Layer 0 (shallowest) remains more balanced. The collapse is deepest near the output — same pattern as the transformer decoupling, where the final layers are most affected.

The Dominant-Expert Thread

By cycle 12, the model's coherence runs through a single path:

Layer 0: Expert 3 (33.1% — mild preference)
Layer 1: Expert 2 (39.9% — moderate dominance)
Layer 2: Expert 3 (76.1% — strong dominance)
Layer 3: Expert 0 (93.5% — near-total dominance)

This is the "one agent takes control" pattern reported by users of multi-expert systems: most of the routing weight concentrates on a specific expert at each layer, and the coherent output depends on that single thread remaining stable.

Risk Analysis

Normal Operation

The system functions well. The dominant expert produces coherent output. Metrics are normal. Training loss continues to decrease (22.2 → 4.7 over 12 cycles). Nothing visibly wrong.

Fragility

The system is a single-thread architecture disguised as a multi-expert architecture. 93.5% of the deepest layer's computation depends on one expert. If an update destabilises that expert, nearly all output is affected. The three atrophied experts (handling 6.5% combined) cannot absorb the load because:

They haven't been receiving enough traffic to stay calibrated on diverse inputs
Their weights have diverged from the output projection's expectations
The router would need to LEARN to redistribute traffic, which takes many steps

The Catastrophic Scenario

A single data batch that produces large gradients for the dominant expert's weights could rotate its hidden states out of alignment with the LM head — the same mechanism documented in the catastrophic forgetting experiments. Because 93.5% of layer-3 traffic passes through this expert, the rotation affects essentially all output simultaneously.
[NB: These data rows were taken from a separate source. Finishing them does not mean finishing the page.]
-- ==== Sys2Proof/Machine/Queue.lean ====
section
/-! DEFINITION. Queues (R64 to R76, R80, R84, R88): doorbells, queue control blocks, commands, the checks of a launch,
completion records and interrupts, and the reset of a queue. -/

namespace Sys2Proof.Machine

/-! ### Fields of byte strings -/

/-- `n` bytes of a byte string from an offset, as a number (R4). -/
def fld (bs : List Byte) (off n : Nat) : Nat := numOf ((bs.drop off).take n)
def zeroBytes (bs : List Byte) (off n : Nat) : Bool := fld bs off n == 0

/-! ### Queue control blocks (R64 to R66) -/

/-- Where a queue's QCB lies in host memory. -/
def State.qcbAt (s : State) (f q : Nat) : Nat := (s.func f).fqcb.toNat + 256 * q

/-- Whether a function's traffic reaches the host: an interface in ERROR writes nothing (R340). -/
def State.reaches (s : State) (f q : Nat) : Bool := !(s.func f).stopped && !(s.queue f q).silent

/-- A field of the mutable half of a queue's QCB written in host memory (R66); nowhere while FQCB is 0, which is taken as no table
registered (log 108). -/
def State.qcbPut (s : State) (f q off n x : Nat) : State :=
  if s.reaches f q && (s.func f).fqcb != 0 then s.store (hostPa (s.qcbAt f q + off)) (bytesOf n x) else s

def State.setQState (s : State) (f q : Nat) (st : QState) : State :=
  (s.onQueue f q fun x => { x with st := st }).qcbPut f q 0x90 1 st.code
def State.setLastFault (s : State) (f q code : Nat) : State :=
  (s.onQueue f q fun x => { x with lastFault := code }).qcbPut f q 0x92 2 code
def State.putInflight (s : State) (f q : Nat) : State := s.qcbPut f q 0x91 1 (s.queue f q).inflight

/-- A queue put into FAULTED with a grade-R code of cause 0x03 (R65, R67). -/
def State.faultQueue (s : State) (f q : Nat) : State := (s.setQState f q .faulted).setLastFault f q (faultCode 0 0x08 0x03)

/-- The read-only half read from its bytes (R65). -/
def QcbHalf.ofBytes (b : List Byte) : QcbHalf where
  ringbase := BitVec.ofNat 64 (fld b 0 8)
  ringlog := fld b 8 1
  cmpllog := fld b 9 1
  asid := fld b 0x0A 2
  part := fld b 0x0C 1
  func := fld b 0x0D 1
  tenant := fld b 0x0E 2
  cmplbase := BitVec.ofNat 64 (fld b 0x10 8)
  priomin := fld b 0x18 1
  rights := fld b 0x19 1
  coalt := fld b 0x1A 1
  coaln := fld b 0x1B 1
  irqvec := fld b 0x1C 2

/-- Whether every field is in its range and the reserved bytes, from 0x1E to 0x7F, are zero (R65). -/
def QcbHalf.ok (h : QcbHalf) (reservedZero : Bool) : Bool :=
  reservedZero && h.ringbase.extractLsb' 0 12 == 0 && h.cmplbase.extractLsb' 0 12 == 0
    && decide (4 ≤ h.ringlog ∧ h.ringlog ≤ 16 ∧ 4 ≤ h.cmpllog ∧ h.cmpllog ≤ 16 ∧ h.asid < 1024 ∧ h.part < 16 ∧ h.func ≤ 64
      ∧ h.priomin ≤ 3 ∧ h.rights < 4 ∧ 1 ≤ h.coalt ∧ h.coalt ≤ 64 ∧ 1 ≤ h.coaln ∧ h.irqvec < 2048)

/-- Whether a tenant has a valid entry in its partition's table (R333). -/
def Partition.knows (p : Partition) (tenant : Nat) : Bool := p.tenants.any fun t => t.valid && t.id == tenant

/-! ### Takeable commands and idleness (R67, R69, R88) -/

def Queue.ringFull (q : Queue) : Bool :=
  !q.owed.isEmpty || decide (2 ^ q.half.cmpllog ≤ (q.cmplTail - q.chead).toNat)

/-- Whether the queue takes commands at all now (R67, R330, R331). -/
def State.takes (s : State) (f q : Nat) : Bool :=
  let x := s.queue f q
  x.st == .active && !x.stopped && !x.frozen && x.head != x.tail && !x.ringFull && (s.part x.half.part).st == .active
    && !(s.func f).stopped

/-- A queue's idle time starts when nothing is in flight and nothing is takeable (R88). -/
def State.noteIdle (s : State) (f q : Nat) : State :=
  let idle := (s.queue f q).inflight == 0 && !s.takes f q
  s.onQueue f q fun x => { x with idleFrom := if idle then x.idleFrom.or (some s.clock.toNat) else none }

/-! ### Completion records and interrupts (R76, R88) -/

/-- The completion interrupt (R88). -/
def State.completionIrq (s : State) (f q : Nat) : State :=
  let x := s.queue f q
  let s1 := s.onQueue f q fun x => { x with pending := 0 }
  if s.reaches f q then s1.raiseIrq f x.half.irqvec else s1

/-- The bytes of a completion record (R76). -/
def recordBytes (tag : Word) (status kind fault : Nat) (blocks : Word) (clock : DWord) (phase : Nat) : List Byte :=
  bytesOf 4 tag.toNat ++ bytesOf 1 status ++ bytesOf 1 kind ++ bytesOf 2 0 ++ bytesOf 2 fault ++ bytesOf 2 0
    ++ bytesOf 4 blocks.toNat ++ bytesOf 8 clock.toNat ++ bytesOf 8 phase

/-- An access of the global scheduler core for a queue, in the queue's ASID. -/
def State.queueXlate (s : State) (f q : Nat) (va : DWord) (k : AccKind) (n : Nat) : State × XRes :=
  let h := (s.queue f q).half
  s.translate none Config.numPiers h.part h.asid va k n

/-- A record written at CMPLTAIL, which then advances; the count may raise the interrupt (R76, R80, R88). A record
whose address does not translate is not written. -/
def State.writeRecord (s : State) (f q : Nat) (tag : Word) (status kind fault : Nat) (blocks : Word) : State :=
  let x := s.queue f q
  let slot := x.cmplTail.toNat % 2 ^ x.half.cmpllog
  let bs := recordBytes tag status kind fault blocks s.clock (x.cmplTail.toNat / 2 ^ x.half.cmpllog % 2)
  let (s1, r) := s.queueXlate f q (x.half.cmplbase + BitVec.ofNat 64 (slot * 32)) .store 32
  let s2 := match r with
    | .ok pa _ => if s.reaches f q then s1.writeAt pa bs else s1
    | _ => s1
  let s3 := s2.onQueue f q fun x =>
    { x with cmplTail := x.cmplTail + 1, pending := x.pending + 1, oldest := if x.pending = 0 then s.clock.toNat else x.oldest }
  let s4 := s3.qcbPut f q 0x88 4 (s3.queue f q).cmplTail.toNat
  if (s4.queue f q).half.coaln ≤ (s4.queue f q).pending then s4.completionIrq f q else s4

/-- A record written, or owed while the completion ring is full (R67). -/
def State.complete (s : State) (f q : Nat) (tag : Word) (status kind fault : Nat) (blocks : Word) : State :=
  let s1 :=
    if (s.queue f q).ringFull then s.onQueue f q fun x => { x with owed := x.owed ++ [(tag, status, kind, fault, blocks)] }
    else s.writeRecord f q tag status kind fault blocks
  s1.noteIdle f q

/-- Owed records written while there is room; the CLOCK of one is that of its writing, when it is formed (R76; log 110). -/
def State.payOwed (s : State) (f q : Nat) : List (Word × Nat × Nat × Nat × Word) → State
  | [] => s.onQueue f q fun x => { x with owed := [] }
  | r :: rest =>
    let s0 := s.onQueue f q fun x => { x with owed := [] }
    if (s0.queue f q).ringFull then s0.onQueue f q fun x => { x with owed := r :: rest }
    else State.payOwed (s0.writeRecord f q r.1 r.2.1 r.2.2.1 r.2.2.2.1 r.2.2.2.2) f q rest

/-- COALESCING_TIMER (R88). -/
def execCoalescingTimer (f q : Nat) (s : State) : Host.Outcome State Fault Refusal :=
  .next <|
    let x := s.queue f q
    if x.pending ≠ 0 ∧ x.oldest + x.half.coalt * 1250 ≤ s.clock.toNat then s.completionIrq f q else s

/-- IDLE_FLUSH (R88). -/
def execIdleFlush (f q : Nat) (s : State) : Host.Outcome State Fault Refusal :=
  .next <|
    let x := s.queue f q
    match x.idleFrom with
    | some t => if x.pending ≠ 0 ∧ t + 4 * 1250 ≤ s.clock.toNat then s.completionIrq f q else s
    | none => s

/-! ### Doorbells (R67) -/

/-- TAIL ahead of HEAD by more than the ring, or behind it (R67). -/
def Queue.tailBad (q : Queue) : Bool := decide (2 ^ q.half.ringlog < (q.tail - q.head).toNat)

/-- QTAIL_WRITE. -/
def execQtailWrite (f q : Nat) (v : Word) (s : State) : Host.Outcome State Fault Refusal :=
  .next <|
    let s1 := (s.onQueue f q fun x => { x with tail := v }).qcbPut f q 0x84 4 v.toNat
    let x := s1.queue f q
    (if x.st == .active && x.tailBad then s1.faultQueue f q else s1).noteIdle f q

/-- QCHEAD_WRITE: a CHEAD behind the last one or ahead of CMPLTAIL is ignored; records owed are written. -/
def execQcheadWrite (f q : Nat) (v : Word) (s : State) : Host.Outcome State Fault Refusal :=
  .next <|
    let x := s.queue f q
    if (x.cmplTail - x.chead).toNat < (v - x.chead).toNat then s
    else
      let s1 := (s.onQueue f q fun x => { x with chead := v }).qcbPut f q 0x8C 4 v.toNat
      (s1.payOwed f q x.owed).noteIdle f q

/-- QCTL_ENABLE (R64, R65, R67, R333, R340): the half is read, from the snapshot of a locked interface; a stopped
queue takes commands again. -/
def execQctlEnable (f q : Nat) (s : State) : Host.Outcome State Fault Refusal :=
  .next <|
    let fn := s.func f
    let x := s.queue f q
    if fn.tdi == .locked || fn.stopped then s
    else
      match x.st with
      | .active => (s.onQueue f q fun x => { x with stopped := false }).noteIdle f q
      | .resetting | .faulted => s
      | .idle | .reset =>
        let bytes := s.bytesAt (hostPa (s.qcbAt f q)) 128
        let (h, clean) := match fn.snapshot[q]? with
          | some x => x
          | none => (QcbHalf.ofBytes bytes, zeroBytes bytes 0x1E 0x62)
        let s1 := s.onQueue f q fun x => { x with half := h, stopped := false, frozen := false, silent := false }
        if !h.ok clean || !(s.part h.part).knows h.tenant then s1.faultQueue f q
        else
          let s2 := s1.setQState f q .active
          (if (s2.queue f q).tailBad then s2.faultQueue f q else s2).noteIdle f q

/-- QCTL_STOP (R67). -/
def execQctlStop (f q : Nat) (s : State) : Host.Outcome State Fault Refusal :=
  .next ((s.onQueue f q fun x => { x with stopped := true }).noteIdle f q)

/-! ### Commands (R68, R69) -/

def Command.ofBytes (b : List Byte) : Command where
  kind := fld b 0 1
  order := (BitVec.ofNat 32 (fld b 0 4)).getLsbD 8
  cmpl := (BitVec.ofNat 32 (fld b 0 4)).getLsbD 9
  zero := fld b 0 4 / 1024 == 0 && zeroBytes b 0x18 0x28
  tag := BitVec.ofNat 32 (fld b 4 4)
  addr := BitVec.ofNat 64 (fld b 8 8)
  value := BitVec.ofNat 64 (fld b 0x10 8)

/-- Whether a command has the form of its kind: fields that must be zero are, and its address is aligned (R68). -/
def Command.formed (c : Command) : Bool :=
  c.zero &&
    match c.kind with
    | 0 | 2 => c.addr == 0 && c.value == 0
    | 1 => c.addr.toNat % 128 == 0 && c.value == 0
    | 3 => c.addr.toNat % 8 == 0
    | _ => false

/-- The fault code of a READ or WRITE that the global scheduler core cannot make (R76): 0x20 for an uncorrectable error, of a table
entry too (R240), else 0x08. -/
def queueFault : XRes → Nat
  | .dead (.data _) => faultCode 0 0x08 0x20
  | .ok .. | .fault _ | .refused | .violation .. | .dead _ => faultCode 0 0x08 0x08

/-- Bytes read for a queue, or the fault code of READ (R76): a translation that fails, or an uncorrectable error. The reads may
activate rows (R344). -/
def State.queueRead (s : State) (f q : Nat) (va : DWord) (n : Nat) : State × Except Nat (List Byte) :=
  let skew := va.toNat % 16
  (List.range (if n = 0 then 0 else ceilDiv (skew + n) 16)).foldl (fun (a : State × Except Nat (List Byte)) j =>
    match a.2 with
    | .error c => (a.1, .error c)
    | .ok bs =>
      let lo := 16 * j - skew
      let m := min (16 * j + 16 - skew) n - lo
      match a.1.queueXlate f q (va + BitVec.ofNat 64 lo) .load 4 with
      | (s1, .ok pa _) =>
        if s1.badData pa m then (s1, .error (faultCode 0 0x08 0x20)) else (s1.touch pa m, .ok (bs ++ s1.bytesAt pa m))
      | (s1, r) => (s1, .error (queueFault r))) (s, .ok [])

/-- The next command of a queue, or why it cannot be read. -/
def State.nextCommand (s : State) (f q : Nat) : State × Except Nat Command :=
  let x := s.queue f q
  let slot := x.head.toNat % 2 ^ x.half.ringlog
  match s.queueRead f q (x.half.ringbase + BitVec.ofNat 64 (slot * 64)) 64 with
  | (s1, .ok b) => (s1, .ok (Command.ofBytes b))
  | (s1, .error c) => (s1, .error c)

/-- HEAD past the command taken (R66). -/
def State.advanceHead (s : State) (f q : Nat) : State :=
  let s1 := s.onQueue f q fun x => { x with head := x.head + 1 }
  s1.qcbPut f q 0x80 4 (s1.queue f q).head.toNat

/-- A command taken, if it is of a kind that `mine` names and nothing holds it back: the 17th launch waits, and a
command with ORDER waits for all before it (R68, R69). A malformed one completes with FORMAT, a LAUNCH only after what it
names has been read (R73). A command that cannot be read has no TAG and no KIND: its record holds 0 (log 89). -/
def State.takeCommand (s : State) (f q : Nat) (mine : Nat → Bool) (unreadable : Bool) (act : State → Command → State) : State :=
  if !s.takes f q then s
  else
    match s.nextCommand f q with
    | (s1, .error code) => if unreadable then (s1.advanceHead f q).complete f q 0 0x05 0 code 0 else s
    | (s1, .ok c) =>
      if !mine c.kind then s
      else
        let ordered := c.order || c.kind == 2 || c.kind == 3
        let x := s.queue f q
        if (ordered && !x.taken.isEmpty) || (c.kind == 1 && decide (Config.maxInflight ≤ x.inflight)) then s
        else if !c.formed && c.kind != 1 then (s1.advanceHead f q).complete f q c.tag 0x04 c.kind 0 0
        else act (s1.advanceHead f q) c

/-- A command complete with DONE: its record is written if CMPL asks for it (R76). -/
def State.commandDone (s : State) (f q : Nat) (c : Command) : State :=
  if c.cmpl then s.complete f q c.tag 0 c.kind 0 0 else s.noteIdle f q

/-- CMD_NOP: also commands of a reserved kind, which complete with FORMAT (R69). -/
def execCmdNop (f q : Nat) (s : State) : Host.Outcome State Fault Refusal :=
  .next (s.takeCommand f q (fun k => decide (k = 0 ∨ 3 < k)) false fun s c => s.commandDone f q c)

/-- CMD_WAIT. -/
def execCmdWait (f q : Nat) (s : State) : Host.Outcome State Fault Refusal :=
  .next (s.takeCommand f q (· == 2) false fun s c => s.commandDone f q c)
In a balanced 4-expert system, a single expert being destabilised affects ~25% of traffic. In the collapsed system, it affects ~94%. The MoE architecture was supposed to provide redundancy through multiple experts; the routing collapse has eliminated that redundancy.

Implications

For MoE architectures generally

The router's softmax over experts is an additional decoupling surface
Routing collapse is a natural consequence of sequential updates on varied data
Expert load-balancing losses (used in practice) slow but may not prevent the collapse
The deeper the layer, the faster the collapse — same depth-gradient as transformer decoupling

For the unified decoupling theory

The MoE router is another instance of softmax-over-metric-free-categories. The same mechanism that causes catastrophic forgetting (LM head rotation), tometometome (GRU output collapse), and jailbreak vulnerability (hidden state displacement) also causes routing collapse in MoE. Every softmax-over-categories in the architecture is a potential decoupling surface. MoE adds N of them.

Scripts, per-cycle routing metrics, and visualisations available to licensees. Runtime: approximately 3 minutes on an RTX 4070.